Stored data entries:
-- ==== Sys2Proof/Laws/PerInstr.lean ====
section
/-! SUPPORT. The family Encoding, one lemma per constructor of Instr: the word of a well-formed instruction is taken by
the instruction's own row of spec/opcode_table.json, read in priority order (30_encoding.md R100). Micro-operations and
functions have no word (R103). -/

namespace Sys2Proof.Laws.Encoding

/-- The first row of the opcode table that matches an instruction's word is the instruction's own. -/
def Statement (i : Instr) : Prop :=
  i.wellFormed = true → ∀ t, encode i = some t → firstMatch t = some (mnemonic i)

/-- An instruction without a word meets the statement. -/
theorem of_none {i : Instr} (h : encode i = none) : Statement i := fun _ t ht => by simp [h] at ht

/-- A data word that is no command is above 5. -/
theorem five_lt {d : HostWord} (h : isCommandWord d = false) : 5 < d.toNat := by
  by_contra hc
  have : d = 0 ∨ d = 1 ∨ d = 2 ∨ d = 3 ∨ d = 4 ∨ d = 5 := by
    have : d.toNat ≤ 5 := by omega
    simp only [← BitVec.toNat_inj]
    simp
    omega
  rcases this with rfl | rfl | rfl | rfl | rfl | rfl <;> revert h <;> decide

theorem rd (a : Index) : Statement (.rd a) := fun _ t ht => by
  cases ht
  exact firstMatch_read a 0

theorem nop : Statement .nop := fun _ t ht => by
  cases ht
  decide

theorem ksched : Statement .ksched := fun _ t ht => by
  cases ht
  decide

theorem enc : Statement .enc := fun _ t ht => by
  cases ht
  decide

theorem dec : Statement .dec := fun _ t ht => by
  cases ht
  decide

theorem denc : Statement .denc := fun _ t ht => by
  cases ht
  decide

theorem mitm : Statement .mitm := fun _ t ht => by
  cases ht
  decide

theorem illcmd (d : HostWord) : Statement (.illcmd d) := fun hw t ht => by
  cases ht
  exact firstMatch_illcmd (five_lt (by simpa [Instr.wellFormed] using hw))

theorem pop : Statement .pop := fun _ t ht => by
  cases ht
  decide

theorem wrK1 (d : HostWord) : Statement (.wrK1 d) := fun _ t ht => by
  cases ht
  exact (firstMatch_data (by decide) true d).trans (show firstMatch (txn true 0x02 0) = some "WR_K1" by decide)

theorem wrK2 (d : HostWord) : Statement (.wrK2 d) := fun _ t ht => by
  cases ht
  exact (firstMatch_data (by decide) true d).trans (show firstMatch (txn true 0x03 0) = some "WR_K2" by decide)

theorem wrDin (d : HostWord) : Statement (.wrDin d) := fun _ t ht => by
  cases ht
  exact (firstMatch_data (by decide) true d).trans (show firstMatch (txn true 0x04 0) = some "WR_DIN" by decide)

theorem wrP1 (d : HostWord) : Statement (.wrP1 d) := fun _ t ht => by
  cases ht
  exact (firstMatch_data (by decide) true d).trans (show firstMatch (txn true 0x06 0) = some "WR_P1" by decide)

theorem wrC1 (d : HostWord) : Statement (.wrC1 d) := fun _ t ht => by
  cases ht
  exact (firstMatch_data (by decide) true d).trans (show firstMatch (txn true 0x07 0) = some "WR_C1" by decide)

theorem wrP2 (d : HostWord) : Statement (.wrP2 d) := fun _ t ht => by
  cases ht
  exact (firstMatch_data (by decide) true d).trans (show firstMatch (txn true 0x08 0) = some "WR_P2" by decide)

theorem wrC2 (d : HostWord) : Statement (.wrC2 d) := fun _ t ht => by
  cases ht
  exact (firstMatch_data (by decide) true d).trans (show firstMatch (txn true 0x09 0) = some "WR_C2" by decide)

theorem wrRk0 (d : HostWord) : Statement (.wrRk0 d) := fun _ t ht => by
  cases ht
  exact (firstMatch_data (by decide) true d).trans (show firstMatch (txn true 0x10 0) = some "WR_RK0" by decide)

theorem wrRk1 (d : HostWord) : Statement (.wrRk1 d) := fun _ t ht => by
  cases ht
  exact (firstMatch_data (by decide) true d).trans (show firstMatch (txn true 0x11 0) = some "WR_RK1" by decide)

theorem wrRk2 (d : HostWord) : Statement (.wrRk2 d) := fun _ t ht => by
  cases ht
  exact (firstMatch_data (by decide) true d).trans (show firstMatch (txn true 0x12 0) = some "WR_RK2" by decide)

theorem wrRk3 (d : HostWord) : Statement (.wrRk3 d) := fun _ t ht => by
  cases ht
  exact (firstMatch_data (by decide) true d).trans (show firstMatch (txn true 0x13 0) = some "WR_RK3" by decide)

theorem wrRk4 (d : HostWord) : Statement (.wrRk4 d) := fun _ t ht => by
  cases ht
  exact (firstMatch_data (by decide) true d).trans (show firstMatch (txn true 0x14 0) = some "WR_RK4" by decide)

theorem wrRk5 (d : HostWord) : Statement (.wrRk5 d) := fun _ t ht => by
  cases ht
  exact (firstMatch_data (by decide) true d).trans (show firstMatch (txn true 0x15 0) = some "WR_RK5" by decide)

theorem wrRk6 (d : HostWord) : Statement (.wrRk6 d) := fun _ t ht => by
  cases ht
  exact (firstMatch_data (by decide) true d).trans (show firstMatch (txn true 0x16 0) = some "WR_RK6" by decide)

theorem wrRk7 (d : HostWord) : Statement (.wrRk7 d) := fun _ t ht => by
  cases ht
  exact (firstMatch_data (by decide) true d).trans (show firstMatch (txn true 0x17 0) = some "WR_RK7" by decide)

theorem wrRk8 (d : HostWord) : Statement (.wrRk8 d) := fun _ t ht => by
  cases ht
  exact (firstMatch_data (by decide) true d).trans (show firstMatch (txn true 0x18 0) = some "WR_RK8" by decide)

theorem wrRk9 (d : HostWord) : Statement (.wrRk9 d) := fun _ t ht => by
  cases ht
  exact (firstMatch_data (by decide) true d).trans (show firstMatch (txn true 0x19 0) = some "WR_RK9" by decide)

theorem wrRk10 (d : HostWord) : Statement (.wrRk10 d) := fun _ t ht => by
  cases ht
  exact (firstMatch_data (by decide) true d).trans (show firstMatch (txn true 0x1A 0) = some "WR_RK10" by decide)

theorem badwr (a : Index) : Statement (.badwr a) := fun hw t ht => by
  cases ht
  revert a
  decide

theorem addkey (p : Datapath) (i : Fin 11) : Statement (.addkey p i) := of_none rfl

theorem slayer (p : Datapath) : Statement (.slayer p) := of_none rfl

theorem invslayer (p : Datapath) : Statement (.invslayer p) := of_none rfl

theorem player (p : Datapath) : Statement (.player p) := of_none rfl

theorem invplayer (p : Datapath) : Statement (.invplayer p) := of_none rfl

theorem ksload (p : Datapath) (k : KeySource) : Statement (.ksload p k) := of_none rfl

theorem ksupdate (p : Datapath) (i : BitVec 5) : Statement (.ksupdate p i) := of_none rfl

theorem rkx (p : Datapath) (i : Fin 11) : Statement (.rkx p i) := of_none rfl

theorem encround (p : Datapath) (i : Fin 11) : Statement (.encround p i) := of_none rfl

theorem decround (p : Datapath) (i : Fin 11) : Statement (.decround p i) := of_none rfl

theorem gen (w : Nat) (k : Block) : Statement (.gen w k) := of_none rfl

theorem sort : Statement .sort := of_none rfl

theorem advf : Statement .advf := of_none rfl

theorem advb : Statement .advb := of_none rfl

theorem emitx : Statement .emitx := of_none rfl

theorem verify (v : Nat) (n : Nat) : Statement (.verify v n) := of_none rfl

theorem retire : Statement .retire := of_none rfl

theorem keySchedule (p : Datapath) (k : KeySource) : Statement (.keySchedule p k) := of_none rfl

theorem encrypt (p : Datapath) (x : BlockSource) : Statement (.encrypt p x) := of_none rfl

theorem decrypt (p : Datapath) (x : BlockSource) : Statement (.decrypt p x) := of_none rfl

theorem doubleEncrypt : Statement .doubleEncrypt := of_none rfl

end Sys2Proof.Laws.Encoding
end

* **PROBLEM TO WORK ON**
Start at the first line of the entries and stop at the line that contains "theorem wrK2 (d". Repeat every line in that span exactly, and nothing beyond it.

* **ANSWER BOX**
-- ==== Sys2Proof/Laws/PerInstr.lean ====
section
/-! SUPPORT. The family Encoding, one lemma per constructor of Instr: the word of a well-formed instruction is taken by
the instruction's own row of spec/opcode_table.json, read in priority order (30_encoding.md R100). Micro-operations and
functions have no word (R103). -/

namespace Sys2Proof.Laws.Encoding

/-- The first row of the opcode table that matches an instruction's word is the instruction's own. -/
def Statement (i : Instr) : Prop :=
  i.wellFormed = true → ∀ t, encode i = some t → firstMatch t = some (mnemonic i)

/-- An instruction without a word meets the statement. -/
theorem of_none {i : Instr} (h : encode i = none) : Statement i := fun _ t ht => by simp [h] at ht

/-- A data word that is no command is above 5. -/
theorem five_lt {d : HostWord} (h : isCommandWord d = false) : 5 < d.toNat := by
  by_contra hc
  have : d = 0 ∨ d = 1 ∨ d = 2 ∨ d = 3 ∨ d = 4 ∨ d = 5 := by
    have : d.toNat ≤ 5 := by omega
    simp only [← BitVec.toNat_inj]
    simp
    omega
  rcases this with rfl | rfl | rfl | rfl | rfl | rfl <;> revert h <;> decide

theorem rd (a : Index) : Statement (.rd a) := fun _ t ht => by
  cases ht
  exact firstMatch_read a 0

theorem nop : Statement .nop := fun _ t ht => by
  cases ht
  decide

theorem ksched : Statement .ksched := fun _ t ht => by
  cases ht
  decide

theorem enc : Statement .enc := fun _ t ht => by
  cases ht
  decide

theorem dec : Statement .dec := fun _ t ht => by
  cases ht
  decide

theorem denc : Statement .denc := fun _ t ht => by
  cases ht
  decide

theorem mitm : Statement .mitm := fun _ t ht => by
  cases ht
  decide

theorem illcmd (d : HostWord) : Statement (.illcmd d) := fun hw t ht => by
  cases ht
  exact firstMatch_illcmd (five_lt (by simpa [Instr.wellFormed] using hw))

theorem pop : Statement .pop := fun _ t ht => by
  cases ht
  decide

theorem wrK1 (d : HostWord) : Statement (.wrK1 d) := fun _ t ht => by
  cases ht
  exact (firstMatch_data (by decide) true d).trans (show firstMatch (txn true 0x02 0) = some "WR_K1" by decide)

theorem wrK2 (d : HostWord) : Statement (.wrK2 d) := fun _ t ht => by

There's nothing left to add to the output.